[[ Exercise materials open ]]

theorem closeBreak_lower (h : Lower x d0 d) (p : ProgNo) (b : Break) : Lower x d0 (closeBreak x p b d) := by
  unfold closeBreak; dsimp only
  refine appendDraft_lower (Lower.updProg (onDraft_lower ?_ _ _) p _ (removeBreak_queue b)) _
  have h1 : Lower x d0 (match b.list, b.current with
    | some l, some e => releaseHolds b.id l (rotateList l e (b.source != .list) d)
    | _, _ => d) := by
    split
    · exact releaseHolds_lower (rotateList_lower h _ _ _) _ _
    · exact h
  split
  · exact lowerPlay_lower h1 _
  · exact h1

theorem closeIfDone_lower (h : Lower x d0 d) (p : ProgNo) (id : Nat) : Lower x d0 (closeIfDone x p id d) := by
  unfold closeIfDone
  split
  · exact h
  · split
    · exact closeBreak_lower h p _
    · exact h

theorem endRange_lower (h : Lower x d0 d) (p : ProgNo) : Lower x d0 (endRange x p d) := by
  unfold endRange
  split
  · exact h
  · exact closeIfDone_lower (h.updProg p _ (by intro _; rfl)) p _

theorem markFrame_lower (h : Lower x d0 d) (p : ProgNo) (i : SlotNo) (k : FrameNo) : Lower x d0 (markFrame p i k d) := by
  unfold markFrame
  split
  · exact h
  · exact onDraft_lower ((updBreak_lower h p _ _).updSlot i _) _ _

theorem markFate_lower (h : Lower x d0 d) (f : Fate) (m : Mark) : Lower x d0 (markFate x f d m) := by
  unfold markFate
  split
  · exact h
  · exact appendDraft_lower ((onDraft_lower (updBreak_lower h _ _ _) _ _).updProg _ _ (by intro _; rfl)) _

theorem finalFate_lower (h : Lower x d0 d) (f : Fate) (r : Record) : Lower x d0 (finalFate x f r d) :=
  Lower.foldl (fun _ _ he => markFate_lower he f _) _ _ h

theorem reportStart_lower (h : Lower x d0 d) (r : Record) : Lower x d0 (reportStart x r d) := by
  refine Lower.foldl (fun e m he => ?_) _ _ h
  split
  · exact he
  · exact onDraft_lower (updBreak_lower he _ _ _) _ _

theorem endFrame_lower (h : Lower x d0 d) (f : Fate) (i : SlotNo) : Lower x d0 (endFrame x f i d) :=
  freeSlot_lower (finalFate_lower h f _) i

end Sys2Proof.Machine
end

[[ Exercise materials closed ]]

Exercise: Across the data shown above, how many lines carry the string "foldl"? Reply with the figure by itself.

Response box: 2